- **WHAT TO DO**
Read the records and gather each line that includes "does".

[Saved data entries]
theorem guardEntered (h : Floor R) (e : ExhibitId) (s : State) : R s (guardEntered e s) := by
  unfold Machine.guardEntered
  split
  · exact h.exhibit s e _ (by exact fun _ => ⟨rfl, rfl, rfl, rfl⟩)
  · refine h.trans ?_ (h.addHold _ e _)
    split
    · exact h.refl s
    · exact h.startGuardLong e s

theorem guardLeft (h : Floor R) (e : ExhibitId) (s : State) : R s (guardLeft e s) := by
  unfold Machine.guardLeft
  split
  · split
    · exact h.guardReleased e s
    · exact h.exhibit s e _ (by exact fun _ => ⟨rfl, rfl, rfl, rfl⟩)
  · exact h.refl s

theorem guardWindow (h : Floor R) (e : ExhibitId) (w : Window) (s : State) : R s (guardWindow e w s) := by
  unfold Machine.guardWindow
  split
  all_goals first | exact h.guardEntered e s | exact h.guardLeft e s

/-- A CLOSED exhibit is opened outside SETUP. -/
theorem openExhibit (h : Floor R) (e : ExhibitId) (s : State) (hs : (s.exhibit e).state = .closed)
    (hm : s.mode ≠ .setup) : R s (openExhibit e s) := by
  have hs' : ∀ x, ((Machine.applyFresh e x s).exhibit e).state = .closed := fun x => by
    simpa [Machine.applyFresh] using hs
  have ht : ∀ x, R (Machine.applyFresh e x s)
      (Machine.changeState e (if x.isEmpty then .ready else .held) (Machine.applyFresh e x s)) := fun x => by
    split
    · exact h.turns _ e .ready (.inr ⟨.inl (hs' x), hm⟩)
    · exact h.turns _ e .held (.inr (.inr ⟨.inl (hs' x), hm⟩))
  unfold Machine.openExhibit
  generalize freshHolds s e = x
  refine h.trans (h.applyFresh e x s) (h.trans (ht x) (h.trans (h.enableExhibit e _ ?_)
    (h.trans (h.evaluateExhibitLines e _) (h.guardOnEntry e _))))
  rw [changeState_mode]
  exact hm

/-- What closing an exhibit does after its frames have gone. -/
theorem afterEmpty (h : Floor R) (e : ExhibitId) (s : State) : R s
    (Machine.evaluateExhibitLines e ((Machine.forAxes e Machine.disableAxis s).modExhibit e fun x =>
      { x with holds := { x.holds with attendant := false, lapse := false }, guardLong := none })) :=
  h.trans (h.forAxes e _ h.disableAxis _)
    (h.trans (h.exhibit _ e _ (by exact fun _ => ⟨rfl, rfl, rfl, rfl⟩)) (h.evaluateExhibitLines e _))

/-- An exhibit that is not in SERVICE is closed. -/
theorem closeExhibit (h : Floor R) (e : ExhibitId) (s : State) (hs : (s.exhibit e).state ≠ .service) :
    R s (closeExhibit e s) :=
  h.trans (h.empties s e .closed _ _ (.inl ⟨rfl, hs⟩)) (h.afterEmpty e _)

theorem supplyOnEntry (h : Floor R) (e : ExhibitId) (s : State) : R s (supplyOnEntry e s) := by
  unfold Machine.supplyOnEntry
  split
  · exact h.addHold _ e s
  · exact h.refl s

/-- What entering SERVICE does after the exhibit's change of state. -/
theorem afterEnter (h : Floor R) (e : ExhibitId) (b : Bool) (s : State) (hm : s.mode ≠ .setup) : R s
    (Machine.supplyOnEntry e
      (if b then
        Machine.guardOnEntry e (Machine.evaluateExhibitLines e (Machine.forAxes e Machine.enableAxis s))
      else Machine.evaluateExhibitLines e s)) := by
  refine h.trans ?_ (h.supplyOnEntry e _)
  split
  · exact h.trans (h.enableExhibit e _ hm) (h.trans (h.evaluateExhibitLines e _) (h.guardOnEntry e _))
  · exact h.evaluateExhibitLines e _

/-! ## Scanner -/

theorem stopPass_standing (x : Scanner) (st : ScannerState) : (x.stopPass st).standing = x.standing := rfl

theorem startDayPass_standing (x : Scanner) : x.startDayPass.standing = x.standing := by
  unfold Scanner.startDayPass
  split <;> rfl

theorem closedPassFrom_standing (x : Scanner) (i : Nat) : (x.closedPassFrom i).standing = x.standing := by
  unfold Scanner.closedPassFrom
  split <;> rfl

theorem beginDay_standing (p : Nat) (x : Scanner) : (x.beginDay p).standing = x.standing := by
  unfold Scanner.beginDay
  split
  · exact startDayPass_standing x
  · exact startDayPass_standing x
  · split
    · exact startDayPass_standing x
    · rfl

theorem endDayPass_standing (x : Scanner) : x.endDayPass.standing = x.standing := by
  unfold Scanner.endDayPass
  split
  · exact startDayPass_standing x
  all_goals rfl

theorem advance_standing (x : Scanner) (i : Nat) : (x.advance i).standing = x.standing := by
  unfold Scanner.advance
  split
  · split
    · rfl
    · exact endDayPass_standing x
  · exact closedPassFrom_standing x _
  · rfl

theorem toDay_standing (p : Nat) (x : Scanner) : (x.toDay p).standing = x.standing := by
  unfold Scanner.toDay
  dsimp only
  split
  all_goals first
    | rfl
    | exact beginDay_standing _ _

theorem toClosedScan_standing (p : Nat) (x : Scanner) : (x.toClosedScan p).standing = x.standing := by
  unfold Scanner.toClosedScan
  dsimp only
  split
  all_goals first
    | rfl
    | exact closedPassFrom_standing _ _

theorem toOff_standing (x : Scanner) : x.toOff.standing = x.standing := rfl

theorem warmedUp_standing (p : Nat) (x : Scanner) : (x.warmedUp p).standing = x.standing := by
  unfold Scanner.warmedUp
  dsimp only
  split
  · exact closedPassFrom_standing _ _
  · exact beginDay_standing _ _
  · rfl

theorem filter_standing (x : Channel) (v : Nat) : (x.filter v).standing = x.standing := by
  unfold Channel.filter
  dsimp only
  split
  · rfl
  · split <;> rfl

theorem removeSupply (h : Floor R) (s : State) : R s (removeSupply s) := h.each _ (h.removeHold _) s

theorem supplyBelow (h : Floor R) (s : State) : R s (supplyBelow s) := by
  unfold Machine.supplyBelow
  dsimp only
  split
  · exact h.trans (h.raiseTable _ _ _ s) (h.arbiter _ _ (by exact fun _ => ⟨rfl, rfl⟩))
  all_goals exact h.raiseTable _ _ _ s

theorem supplyGood (h : Floor R) (s : State) : R s (supplyGood s) := by
  unfold Machine.supplyGood
  dsimp only
  split
  · exact h.trans (h.arbiter s _ (by exact fun _ => ⟨rfl, rfl⟩)) (h.removeSupply _)
  all_goals exact h.arbiter s _ (by exact fun _ => ⟨rfl, rfl⟩)

theorem supplyWindow (h : Floor R) (w : Window) (s : State) : R s (supplyWindow w s) := by
  unfold Machine.supplyWindow
  split
  · exact h.supplyBelow s
  · exact h.supplyGood s
  · exact h.supplyGood s
  · exact h.refl s

theorem presenceChanged (h : Floor R) (e : ExhibitId) (w : Window) (s : State) :
    R s (presenceChanged e w s) := by
  unfold Machine.presenceChanged
  dsimp only
  split
  · exact h.trans (h.guardWindow e w s) (h.afterHours e _)
  · exact h.guardWindow e w s

theorem handWindow (h : Floor R) (c : ChannelId) (s : State) : R s (handWindow c s) := by
  unfold Machine.handWindow
  dsimp only
  split
  · exact h.positionWindow _ _ s
  · exact h.currentWindow _ _ s
  · exact h.presenceChanged _ _ s
  · exact h.supplyWindow _ s
  · exact h.emit _ _ s
  · exact h.refl s

theorem handSample (h : Floor R) (c : ChannelId) (v : Nat) (s : State) : R s (handSample c v s) := by
  unfold Machine.handSample
  split
  · exact h.takeSample _ v s
  · exact h.refl s

theorem handChange (h : Floor R) (c : ChannelId) (w : Window) (s : State) : R s (handChange c w s) := by
  unfold Machine.handChange
  split
  · exact h.refl s
  · exact h.handWindow c s

/-! ## Links -/

theorem removeLapse (h : Floor R) (s : State) : R s (removeLapse s) := h.each _ (h.removeHold _) s

theorem addLapse (h : Floor R) (s : State) : R s (addLapse s) := by
  refine h.each _ (fun e t => ?_) s
  split
  all_goals first | exact h.addHold _ e t | exact h.refl t

end Floor

/-! ## Every update of the floor -/

/-- The link's record after a heartbeat, its state apart (R145). -/
def heardLink (m : Master) (s : State) : State :=
  s.modLink m fun x => { x with lastHeartbeat := some s.clock, timer := some (heartbeatPeriod s m) }

/-- A relation closed under the moves of the links: a heartbeat of an ACTIVE link, one that makes a link
ACTIVE, and a lapse (R145, R146). -/
structure Linked (R : State → State → Prop) : Prop where
  hears : ∀ s m, (s.link m).state = .active → R s (heardLink m s)
  wakes : ∀ s m, R s (changeLink m .active (heardLink m s))
  lapses : ∀ s m, R s (changeLink m .lapsed (s.modLink m fun x => { x with timer := none }))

- **YOUR SOLUTION**
/-- What closing an exhibit does after its frames have gone. -/
/-- What entering SERVICE does after the exhibit's change of state. -/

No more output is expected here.